Like they'll stay on the roads this time either.... These wankers live for ~new~ ground....
Look at all those horse trails! lol
You sound like my daughter, who sees horse trails in every landscape! Set up a few jumps, and she's in business...
Having grown up in SoCal ('spans alot) it seems to be just natural habitat to me. ;)
What about both of the endangered lizards? The little mouse? The fleas? Oh, the humanity....
You are unimformed.
I spent three years on the BLM RAC in Nevada. It is a fact that when adequate routes are available, maintained and enforced new routes are not created.
Also, there are areas that have "open route" designations, like the one in your photo. Those areas are literaly open to travel across open terrain, road or not.
Mainstream eco-kooks know this yet lie to present the same mantra you do.
And you?
I've spent a lot of time in the woods too. The real fact is, dirt bikers love to climb up the part of the hill no one has climbed before.
I am glad to give them pieces of ground to ride on. It keeps them off the rest of it, we hope.
Those are illegal alien footpaths. And this being California, space alien landing pads.
If it's not an open riding area or private land then the riders are likely breaking the law.
What are these areas you refer to?
Man, you guys (and gals) are so lucky out west. In my state of CT, we have ONE small legal spot to ride out ATV's....it's pathetic.
A decision sure to enrage environmentalists, esp. those who don't want human activity on any federally owned land. Or state land. Or private land. Well, the dirty little secret is that they really think all land should be owned communally as in communism.
...just look for piles of horseshiite, and the wafting aroma that accompanies it!
Where's it at?

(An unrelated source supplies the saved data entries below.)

/-- The part once its bus, with no poll outstanding and `queue` waiting, has been served: the first configured tank of
the queue is polled, those before it being dropped; else the round's next configured tank; else the round ends, and a
pending one starts (04 R83, R84, R97). That a round with no tank left ends only here, the queue empty, is log 38. -/
def State.served (queue : List (Fin 8)) (s : State) : State :=
  match queue.dropWhile (fun t => !(s.tank t).configured), s.bus.round with
  | t :: rest, _ => { s with bus := { s.bus with poll := some (s.polling t), queue := rest } }
  | [], none => { s with bus := { s.bus with poll := none, queue := [] } }
  | [], some n =>
    match eightNumbers.find? (fun t => decide (n ≤ t.val) && (s.tank t).configured),
      eightNumbers.find? (fun t => (s.tank t).configured), s.bus.roundPending with
    | some t, _, _ =>
      { s with bus := { s.bus with poll := some (s.polling t), queue := [], round := some (t.val + 1) } }
    | none, _, false => ({ s with bus := { s.bus with poll := none, queue := [], round := none } } : State).roundOver
    | none, some t, true =>
      ({ s with bus := { s.bus with
          poll := some (s.polling t), queue := [], round := some (t.val + 1), roundPending := false } }
        : State).roundOver
    | none, none, true =>
      ({ s with bus := { s.bus with poll := none, queue := [], round := none, roundPending := false } }
        : State).roundOver.roundOver

/-- The part once a round has fallen due: it waits for the running round, else begins, ending at its start with no
configured tank; an idle bus is then served (04 R83, R84). -/
def State.roundMadeDue (s : State) : State :=
  let due : State :=
    if s.bus.round ≠ none then { s with bus := { s.bus with lastDue := s.elapsed, roundPending := true } }
    else if ∃ t, (s.tank t).configured = true then
      { s with bus := { s.bus with lastDue := s.elapsed, round := some 0 } }
    else ({ s with bus := { s.bus with lastDue := s.elapsed, round := none } } : State).roundOver
  if s.bus.poll = none then due.served s.bus.queue else due

/-- The tank in the band of its estimate (04 R91). -/
def Tank.banded (k : Tank) : Tank :=
  { k with
    band := match k.estimate with
      | none => .noBand
      | some e =>
        if e ≤ k.record.cutOff then .cutOff
        else if e ≤ k.record.cutOff + k.record.lowBand then .lowBand
        else .normal }

/-- From s to u tank t's estimate has been put into the band it has in u, from band `old`: the lanes it feeds are sent
TANK-LOW at a fall to cut-off, and a pass is made where the low band is entered or left (04 R91). -/
def State.lanesBanded (s u : State) (t : Fin 8) (old : Band) : Prop :=
  let crossing := (u.tank t).band = .cutOff ∧ old ≠ .cutOff
  let flips := ¬ ((u.tank t).band = .lowBand ↔ old = .lowBand)
  let marked : State :=
    { s with lanes := Vector.ofFn fun i =>
        if crossing ∧ (s.lane i).state.demands = true ∧ s.laneTank i = some t then
          { s.lane i with tankLowEnding := true }
        else s.lane i }
  (∀ p, flips → s.feedTank p = some t → marked.passOf u p)
    ∧ (¬ flips ∨ (∀ p, s.feedTank p ≠ some t) → u.lanes = marked.lanes)

/-- The TANK-LOW notice of a fall of tank t to cut-off from band `old` (04 R91). -/
def Tank.lowNotice (t : Fin 8) (old : Band) (k : Tank) : List NoticeBody :=
  if k.band = .cutOff ∧ old ≠ .cutOff then [.tankLow t k.record.product (k.estimate.getD 0)] else []

/-- The part once a good reply's level is compared with tank t's high-high level (04 R100): an overfill stop of an OPEN
receipt, a notice at the first high reading, or the indicator and the watch cleared below it. -/
def State.levelCompared (t : Fin 8) (level : Nat) (s : State) : State :=
  let k := s.tank t
  let noted : Tank := { k with highHigh := true, overfillStop := true }
  let link := s.linkRaising [.overfillStop t level]
  if level < k.record.highHigh then { s with tanks := s.tanks.set t { k with highHigh := false, watch := none } }
  else if k.inlet = true then
    { s with
      tanks := s.tanks.set t
        { noted with
          watch := some level
          receipt := k.receipt.map fun r =>
            { r with state := .settling, closeTime := some s.period.clock, cause := some .overfillStop, rounds := 0
                     midRound := s.bus.round.isSome } }
      bus := { s.bus with
        queue := queueing s.bus.queue t
        poll := s.bus.poll.map fun q => if q.tank = t then { q with beforeClose := true } else q }
      link := link }
  else if k.highHigh = true then s
  else { s with tanks := s.tanks.set t noted, link := link }

/-! ## The journal and its burst -/

/-- The number has been issued (06 R130): 1 to L, or, once the numbers have wrapped, one of the 2,147,483,647 numbers
that end at L. -/
def Journal.wasIssued (j : Journal) (n : Nat) : Prop :=
  1 ≤ n ∧ n ≤ 4294967295
    ∧ (j.wrapped = false → n ≤ j.lastSeq)
    ∧ (j.wrapped = true →
      n ≤ j.lastSeq ∧ j.lastSeq - n < 2147483647 ∨ j.lastSeq < n ∧ j.lastSeq + 4294967295 - n < 2147483647)

/-- A running burst that nothing has ended yet, ended by a received request: STOPPED for a JOURNAL-STOP, INTERRUPTED for
any other (06 R139). -/
def Burst.endedBy (stop : Bool) (b : Burst) : Burst :=
  if b.started = true ∧ b.ending = none then { b with ending := some (if stop then .stopped else .interrupted) } else b

/-- JOURNAL-END's figures (06 R141). -/
def State.journalEnd (s : State) (b : Burst) (reason : EndReason) : TxMessage :=
  .journalEnd
    { reason := reason, sent := b.sent, last := b.last, held := s.journal.records.length
      tail := (s.journal.records.head?.map JournalRecord.seq).getD 0
      head := (s.journal.records.getLast?.map JournalRecord.seq).getD 0, reserved := s.journal.reserved
      free := 2048 - s.journal.records.length - s.journal.reserved }

/-! ## The period close (08 R176) -/

/-- What a period close makes of a tank: the closing value opens the new period (08 R176; 04 R104). -/
def Tank.afterClose (k : Tank) : Tank :=
  { k with noticed := k.noticed || (k.configured && k.status == .lost), opening := k.estimate, periodDispensed := 0
           periodReceipts := 0, lostDuring := false, overfillStop := false, leak := false, openedLate := false }

/-- The VARIANCE notice of tank t where it is in alarm: its class is at or above its alarm class (08 R179). -/
def State.varianceNotices (s : State) (t : Fin 8) : List NoticeBody :=
  let r := (s.tank t).report
  match r.variance, r.ppm, r.cls with
  | some v, some ppm, some c =>
    if r.alarmClass.code ≤ c.code then [.variance s.period.number t r.product v ppm c r.flags] else []
  | _, _, _ => []

/-- The tanks in alarm. -/
def State.alarmCount (s : State) : Nat := (eightNumbers.flatMap s.varianceNotices).length

/-- The kind of a period opened otherwise than at a boundary (08 R174). -/
def State.kindNow (s : State) : PeriodKind :=
  match s.period.clockSet, s.settings.boundaries with
  | true, some (b1, b2) => if b1 ≤ s.period.clock % 86400 / 60 ∧ s.period.clock % 86400 / 60 < b2 then .day else .night
  | _, _ => .manual

/-- The part once its period is closed for a reason and one of a kind opened (08 R174, R176, R179, R182). -/
def State.closedPeriod (reason : CloseReason) (kind : PeriodKind) (s : State) : State :=
  { s with
    lanes := Vector.ofFn fun i => { s.lane i with totals := {} }
    tanks := Vector.ofFn fun t => (s.tank t).afterClose
    shutdown := { s.shutdown with causes := 0, laneStops := 0, lockoutFlag := s.shutdown.bay == .lockout }
    period :=
      { clock := s.period.clock, clockSet := s.period.clockSet
        next := if s.period.clockSet then s.settings.boundaries.map (fun b => boundaryAfter s.period.clock b.1 b.2)
                else none
        boundaryDue := s.period.boundaryDue, number := (s.period.number + 1) % 4294967296, kind := kind
        startTime := s.period.clock, adjusted := !s.period.clockSet
        report := some
          { header :=
              { number := s.period.number, kind := s.period.kind, reason := reason, startTime := s.period.startTime
                endTime := s.period.clock
                clockState := if s.period.clockSet = false then .unset else if s.period.adjusted then .adjusted
                  else .set
                alarms := s.alarmCount }
            tanks := Vector.ofFn fun t => (s.tank t).report
            lanes := Vector.ofFn fun i => ⟨(s.lane i).record.product, (s.lane i).totals⟩
            causes := s.shutdown.causes, laneStops := s.shutdown.laneStops, lockoutFlag := s.shutdown.lockoutFlag } }
    link := s.linkRaising
      ((eightNumbers.flatMap fun t => if (s.tank t).configured then (s.tank t).useNotice t else [])
        ++ eightNumbers.flatMap s.varianceNotices ++ [.reportReady s.period.number s.period.kind s.alarmCount]) }

/-! ## The commit of a delivery (01 R24; 05 R116 to R120; 06 R133; 08 R180) -/

/-- The credit of a delivery's net to its machine, by the formulas of 05 R116 to R120: the record, the burn, the average
a BURN-HIGH was found against, and whether a service was taken. A lane out of IDLE has a product; where it has none the
credit is nothing (log 9). -/
def State.credited (s : State) (i : Fin 8) : Credit :=
  let d := (s.lane i).delivery
  let r := (s.machine d.machine).roll s.period.number
  match (s.lane i).record.product with
  | none => ⟨s.machine d.machine, none, none, false⟩
  | some p =>
    let fuel := (s.product p).kind = .fuel
    let since := min 4294967295 (r.fuelSinceBurn + d.net)
    let burns := fuel ∧ 0 < d.net ∧ 10 ≤ r.hoursSinceBurn
    let burn := min 65535 (since / r.hoursSinceBurn)
    let reset := d.service = true ∧ (s.product p).service = true ∧ 0 < d.net
    { record :=
        { r with
          periodNet := r.periodNet.set p (min 4294967295 (r.periodNet[p] + d.net))
          lifetime := if fuel then min 281474976710655 (r.lifetime + d.net) else r.lifetime
          fuelSinceBurn := if burns then 0 else if fuel then since else r.fuelSinceBurn
          hoursSinceBurn := if burns then 0 else r.hoursSinceBurn
          burnAverage := if burns then
              if r.burnAverage = 0 then burn
              else ((r.burnAverage : Int) + ((burn : Int) - r.burnAverage).tdiv 4).toNat
            else r.burnAverage
          hoursSinceService := if reset then 0 else r.hoursSinceService
          overdue := if reset then false else r.overdue }
      burn := if burns then some burn else none
      highFrom := if burns ∧ r.burnAverage ≠ 0 ∧ r.burnAverage * (100 + s.settings.burnBand) < burn * 100 then
          some r.burnAverage else none
      serviceReset := decide reset }

/-- The temperature the gauge of the lane's feed tank gives: its held one, or 15.0 degrees (02 R49). -/
def State.temperatureOf (s : State) (i : Fin 8) : Int :=
  ((s.laneTank i).bind fun t => (s.tank t).held.map HeldReading.temperature).getD 150

/-- The record of lane i's delivery, committed now with an end cause (06 R134). -/
def State.recordOf (s : State) (i : Fin 8) (cause : EndCause) (valveHeld : Bool) : JournalRecord :=
  let d := (s.lane i).delivery
  let c := s.credited i
  let ahead := ((s.lane i).record.product.map fun p => (s.product p).closeAhead).getD 0
  { seq := nextSeq s.journal.lastSeq, lane := i, product := (s.lane i).record.product, tank := s.laneTank i
    machine := d.machine, operator := d.operator, authTime := d.authTime, firstFlow := d.firstFlow
    endTime := s.period.clock, cause := cause, preset := d.preset, gross := d.gross, net := d.net, peak := d.peak
    endTemp := d.lastT10.getD (max (-400) (min 600 (s.temperatureOf i))), hourReading := d.hourReading
    accrued := d.accrued, burn := c.burn, period := s.period.number
    flags :=
      { d.flags with
        short := d.flags.short || decide (cause ≠ .preset ∧ d.gross + ahead < d.preset)
        valveHeld := d.flags.valveHeld || valveHeld
        burnHigh := d.flags.burnHigh || c.highFrom.isSome
        serviceReset := d.flags.serviceReset || c.serviceReset } }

I'm gettin my kid a new dirtbike.
All of the Mojave in SoCal outside of the following:
Military Reservations
Wilderness Areas
Wilderness Study Areas
National Parks (not always limited)
National Monuments
Mojave National Preserve
The eco-kooks wanted had the entire desert closed down except for a few "open route" areas which comprised less than 1% of the whole area.
This change would have never happened under an aLgore administration.
Why don't you just get him a couple of pounds of calcium carbide and tell him to keep it cold in an ice chest?
I'm up in Western Washington State, Near Olympia, and it is State Forest. Working timber land. Open to the public and a great spot. I know I sound cynical about the ATV crowd, but I am a back-country (horse) trail rider and there is a reason for it. It's an aesthetic difference, with some bad history that makes it more like a rivalry between the two hobbies.
They've got the forest divided in half, Half for motorized vehicles and half for non-motorized. A great solution really, in concept. The horseman share their side with hikers and mountain bicycles, and for tactical reasons, the hunters, just because of the noise on the other side.
We can hear them when we are our side sometimes, and it does change the whole mood of the outdoors, but it's a big place and we can get away from it too.
The trouble I've had really is that on each side there are camp spots. The horse camps are nice camps. Large campsites with corrals, and the horse-campers are quiet by temperament. The bike camps are loud, with a different kind of crowd, drinking at night and loud music, and well, loud bikes buzzing around camp. So the bikers that want quiet come and camp at the horse camps. They can use the bikes on the road in to camp. And do. They want quiet alright, until it is them coming and going, or their own music. So the horse folks complain. We ask them for quiet. When we are off riding, our horse trailer tires get slashed.
We could be allies, each fighting to protect our access to public lands. But they are different cultures, in the woods for different reasons. and we have come to see each other as the enemy. Slashed tires will do that to ya.
I don't know what the rules are in the bike side of the mountain, but the whole place is chewed up, not just trails through it, and I also don't know if there is a rule on the horse side, but there is a ~ethic~ to stay on the trail that is enforce through peer pressure and common understanding. Because we are all there for the peace and beauty, we keep it that way.